» **Your assignment**: Below are entries. Reproduce exactly the lines between the line holding "ih (hf t a h)" and the line holding "exact h.trans ⟨rfl, fun _ => rfl⟩", inclusive, and only those.

» **Information**:
theorem accessed (h : s.Settled t) (ha : t.Accessed u) : s.Settled u := h.trans (.ofAccessed ha)
theorem onWork (h : s.Settled t) (f : Work → Work) : s.Settled (t.onWork f) := h.trans ⟨rfl, fun _ => rfl⟩
theorem contexts (h : s.Settled t) (f : Service → Tab Context) : s.Settled (t.onSvc fun v => { v with contexts := f v }) :=
  h.trans ⟨rfl, fun _ => rfl⟩
theorem onMem (h : s.Settled t) (f : Mem → Mem) : s.Settled (t.onMem f) := h.trans ⟨rfl, fun _ => rfl⟩

theorem ite {p : Prop} [Decidable p] (h₁ : s.Settled t) (h₂ : s.Settled u) : s.Settled (if p then t else u) := by
  split <;> assumption

theorem foldl {α : Type} {f : State → α → State} {l : List α} (hf : ∀ x a, s.Settled x → s.Settled (f x a)) (h : s.Settled t) :
    s.Settled (l.foldl f t) := by
  induction l generalizing t with
  | nil => exact h
  | cons a l ih => exact ih (hf t a h)

theorem modTask (h : s.Settled t) (id : Nat) (f : Task → Task) : s.Settled (t.modTask id f) := by
  unfold State.modTask
  split
  · exact h
  · exact h.trans ⟨rfl, fun _ => rfl⟩

theorem modContext (h : s.Settled t) (id : Nat) (f : Context → Context) : s.Settled (t.modContext id f) := by
  unfold State.modContext
  split
  · exact h
  · exact h.contexts _

theorem logEvent (h : s.Settled t) (e : Ev) (i : EvInfo) : s.Settled (t.logEvent e i) := h.accessed (.logEvent (.refl t) e i)

theorem writeRange (h : s.Settled t) (a : Nat) (bs : List Byte) (ps : List Bool) : s.Settled (t.writeRange a bs ps) :=
  h.accessed (t.writeRange_accessed a bs ps)

end State.Settled

namespace State.Settled

variable {s t u : State}

theorem paged (h : s.Settled t) (hp : t.Paged u) : s.Settled u := by
  refine h.trans ⟨?_, hp.failed⟩
  rw [hp.eq]

theorem copyData (h : s.Settled t) (src dst n more : Nat) : s.Settled (t.copyData src dst n more) := h.paged (.copyData (.refl t) src dst n more)

theorem copyParts (h : s.Settled t) (parts : List (Nat × Nat)) (dst : Nat) : s.Settled (t.copyParts parts dst) := h.paged (.copyParts (.refl t) parts dst)

theorem writeEntry (h : s.Settled t) (a e base plan : Nat) (tok : Option Nat) : s.Settled (t.writeEntry a e base plan tok) := h.paged (.writeEntry (.refl t) a e base plan tok)

theorem syncTables (h : s.Settled t) (ctx : Nat) (tok : Nat → Option Nat) : s.Settled (t.syncTables ctx tok) := h.paged (.syncTables (.refl t) ctx tok)

theorem syncPage (h : s.Settled t) (a : Nat) : s.Settled (t.syncPage a) := h.paged (.syncPage (.refl t) a)

theorem bumpPage (h : s.Settled t) (a : Nat) : s.Settled (t.bumpPage a) := h.paged (.bumpPage (.refl t) a)

theorem dropPage (h : s.Settled t) (a : Nat) : s.Settled (t.dropPage a) := h.paged (.dropPage (.refl t) a)

theorem allocKv (h : s.Settled t) {k : KvTable} {log2 : Nat} {scale : Option Nat} {x : State × Nat}
    (hx : t.allocKv k log2 scale = some x) : s.Settled x.1 := h.paged (.allocKv (.refl t) hx)

theorem appendCtx (h : s.Settled t) {id n : Nat} {scale : Option Nat} {x : State} (hx : t.appendCtx id n scale = some x) :
    s.Settled x := by
  obtain rfl | ⟨y, f, h₁, h₂⟩ := State.appendCtx_split hx
  · exact h
  · exact ((h.paged h₁).modContext id f).paged h₂

theorem shadowAppend (h : s.Settled t) {id e n : Nat} {scale : Option Nat} {x : State} (hx : t.shadowAppend id e n scale = some x) :
    s.Settled x := by
  obtain rfl | ⟨y, f, h₁, h₂⟩ := State.shadowAppend_split hx
  · exact h
  · exact ((h.paged h₁).modContext id f).paged h₂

» **Answer box**:
  | cons a l ih => exact ih (hf t a h)

theorem modTask (h : s.Settled t) (id : Nat) (f : Task → Task) : s.Settled (t.modTask id f) := by
  unfold State.modTask
  split
  · exact h
  · exact h.trans ⟨rfl, fun _ => rfl⟩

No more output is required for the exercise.